Merck announced topline results from two Phase 3 trials evaluating V116, the company’s investigational 21-valent pneumococcal conjugate vaccine in vaccine-naive and previously vaccinated individuals. If approved, V116 would be the first pneumococcal conjugate vaccine specifically designed for adults. Results from the STRIDE-3 trial demonstrated statistically significant immune responses compared to PCV20 in vaccine-naive adults for serotypes common to both vaccines as assessed by serotype-specific opsonophagocytic activity 30 days post-vaccination. Positive immune responses were also observed for serotypes unique to V116. Additionally, results from STRIDE-6 demonstrated that V116 was immunogenic for all 21 pneumococcal serotypes in the vaccine among adults who previously received a pneumococcal vaccine at least one year prior to the study. In both studies, V116 had a safety profile comparable to the comparator in the studies.
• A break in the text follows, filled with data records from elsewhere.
/-! ### Acknowledgements -/

/-- Completed writes at the head of the order of writes. -/
def donePrefix : List (Nat × Nat × Bool) → Nat
  | (_, _, true) :: t => donePrefix t + 1
  | _ => 0
/-- The writes of a word that a test picks are acknowledged; APPLIED counts acknowledged writes in their order (R287). -/
def State.writesDone (s : State) (g : Grp) (off : Nat) (p : Nat → Bool) : State :=
  let order := (s.link g).order.map fun w => if w.2.1 = off ∧ p w.1 then (w.1, w.2.1, true) else w
  let n := donePrefix order
  (s.updLink g fun l =>
    { l with order := order.drop n,
             unW := if (order.drop n).any (fun w => w.2.1 == off && !w.2.2) then l.unW else l.unW.erase off,
             unBits := if (order.drop n).any (fun w => w.2.1 == off && !w.2.2) then l.unBits else l.unBits.filter fun p => p.1 != off }).wrapTally
    (F.GRP_IMAGE_APPLIED g) n
/-- The SUPPLY of a CH_MODE word takes effect with its acknowledgement (R61). -/
def State.supplyAt (s : State) (g : Grp) (off : Nat) (x : DlCmd) : State :=
  match grpUnit g off, x with
  | (.ch c, o), .write _ v => if o = 0x20 then (s.supplyTakes c v).portCheck c else s
  | _, _ => s
/-- A command is acknowledged by the die. -/
def State.confirm (s : State) (g : Grp) (x : TxCmd) : State :=
  match x.tag, x.cmd with
  | .image wid off, x => ((s.supplyAt g off x).writesDone g off fun i => i ≤ wid).itemsSet (itemOfWrite g wid) 0
  | .reload wid off, x => (s.supplyAt g off x).writesDone g off fun i => i < wid
  | .rule r, _ => if (s.link g).waiting.any (sendsRule r) then s else s.updLink g fun l => { l with unR := l.unR.erase r }
  | .endLoad, _ =>
    (s.setReg (F.GRP_IMAGE_APPLIED g) (s.reg (F.GRP_IMAGE_WRITTEN g))).updLink g fun l =>
      { l with order := [], unW := l.unW.filter fun o => l.waiting.any (sendsOff o) }
  | _, .time _ => (s.setReg F.TB_STATUS_ALIGNED (s.reg F.TB_STATUS_ALIGNED ||| 2 ^ g.val)).stepRelease
  | _, .step .. => (s.setReg F.TB_STATUS_ALIGNED (s.reg F.TB_STATUS_ALIGNED ||| 2 ^ g.val)).stepRelease
  | _, _ => s
/-- A part is acknowledged good: its commands are confirmed (R277). -/
def State.partGood (s : State) (g : Grp) (alive : Nat) (isB : Bool) : State :=
  let p := fun (x : Part) => x.alive == alive && x.isB == isB
  let cmds := ((s.link g).flight.filter p).flatMap (·.cmds)
  let s1 := s.updLink g fun l => { l with flight := l.flight.filter fun x => !p x }
  (cmds.foldl (fun s x => s.confirm g x) s1).loadDone g
/-- The first urgent up-link word of a kind leaves the die. -/
def takeUrg (p : UrgUp → Bool) : List UrgUp → Option UrgUp × List UrgUp
  | [] => (none, [])
  | x :: t => if p x then (some x, t) else let r := takeUrg p t; (r.1, x :: r.2)
/-- A part acknowledgement. -/
def UrgUp.isPart : UrgUp → Bool | .partAck .. => true | _ => false
/-- An action acknowledgement. -/
def UrgUp.isAct : UrgUp → Bool | .actAck .. => true | _ => false
/-- A condition word. -/
def UrgUp.isCond : UrgUp → Bool | .cond .. => true | _ => false
/-- An urgent up-link word that failed counts in UP_ERR (R495). -/
def State.upErr (s : State) (g : Grp) : State := s.tally (F.GRP_LINK_A_UP_ERR g)
/-- An urgent up-link word takes the place of two bytes of the status lane; a frame holds at most three, and what does not fit waits for the
next (R276). -/
def State.urgentUp (s : State) (g : Grp) (p : UrgUp → Bool) (k : State → UrgUp → State) : State :=
  let r := takeUrg p (s.dieOf g).urgUp
  match r.1 with
  | none => s
  | some w =>
    if 3 ≤ (s.dieOf g).urgCnt then s
    else k (s.updDie g fun d => { d with urgUp := r.2, urgCnt := d.urgCnt + 1, lane := d.lane - 2 }) w
/-- PART_ACK: the next part acknowledgement reaches the hub die, or fails on its way. -/
def State.partAck (s : State) (g : Grp) (ok : Bool) : State :=
  s.urgentUp g UrgUp.isPart fun s1 w => match w with
    | .partAck alive isB good =>
      if !s1.upOn g then s1 else if !ok then s1.upErr g else if good then s1.partGood g alive isB else s1
    | _ => s1
def execPartAck (g : Grp) (ok : Bool) (s : State) : Host.Outcome State Fault Refusal := onBoth g (fun s => s.partAck g ok) s
/-- ACTION_ACK: an urgent action word is acknowledged, and its place serves the next one (R279). A repeated acknowledgement of a word that
has been acknowledged is accepted and changes nothing (R495). -/
def State.actionAck (s : State) (g : Grp) (ok : Bool) : State :=
  s.urgentUp g UrgUp.isAct fun s1 w => match w with
    | .actAck q rule =>
      if !s1.upOn g then s1
      else if ok && (s1.link g).urgOut.any (fun x => x.1 == q && x.2.1 == rule) then
        (s1.updLink g fun l =>
          { l with urgOut := l.urgOut.filter fun x => x.1 != q, urgDone := ((q, rule) :: l.urgDone).take 2 }).urgGo g
      else if ok && decide ((q, rule) ∈ (s1.link g).urgDone) then s1
      else s1.upErr g
    | _ => s1
def execActionAck (g : Grp) (ok : Bool) (s : State) : Host.Outcome State Fault Refusal := onBoth g (fun s => s.actionAck g ok) s
/-- The word with the fewest sendings, the first of them. -/
def leastSent : List (Nat × RuleNo × Nat × Bool) → Option (Nat × RuleNo × Nat × Bool)
  | [] => none
  | x :: t => match leastSent t with
    | none => some x
    | some y => some (if x.2.2.1 ≤ y.2.2.1 then x else y)
/-- URGENT_RETRY: a word not acknowledged for 320 ns is sent again, up to three times; then it is lost. While the up-link is lost
it is sent twice, and its loss counts when the group becomes ABSENT (R278, R279, R286). Its second retry delays it, which counts once (R237). -/
def State.urgentRetry (s : State) (g : Grp) : State :=
  match leastSent (s.link g).urgOut with
  | none => s
  | some (q, r, n, said) =>
    let gone := fun (s : State) => (s.updLink g fun l => { l with urgOut := l.urgOut.filter fun x => x.1 != q })
    if 4 ≤ n then (((gone s).tally (F.GRP_LINK_B_LOST g)).cause (.grp g) 4).urgGo g
    else
      let here := s.dieOn g && (s.dieOf g).timed
      let s1 := ((s.urgIn g).updLink g fun l =>
        { l with urgOut := l.urgOut.map (fun x => if x.1 = q then (q, r, n + 1, said || n == 2) else x),
                 urgWire := if here then l.urgWire ++ [(q, r)] else l.urgWire }).tally (F.GRP_LINK_B_RETRIES g)
      if s.grpState g = 4 then ((gone s1).updLink g fun l => { l with unUrg := l.unUrg + 1 }).urgGo g
      else if n = 2 ∧ !said then s1.urgWait else s1
def execUrgentRetry (g : Grp) (s : State) : Host.Outcome State Fault Refusal := onHub (fun s => s.urgentRetry g) s

end Sys2Proof.Machine
end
Results will be shared with the scientific community in the near future and will support global regulatory licensure applications. “Despite the availability of current pneumococcal conjugate vaccines, many adults remain vulnerable to pneumococcal disease, especially those who are older,” said Dr. Eliav Barr, senior vice president, head of global clinical development and chief medical officer, Merck Research Laboratories. “These results support the potential for V116 to become an important new preventative option for adults, regardless of prior pneumococcal vaccination status, by expanding coverage to include eight serotypes not currently included in any licensed vaccine. We are very grateful to the patients and investigators who contributed to these studies.”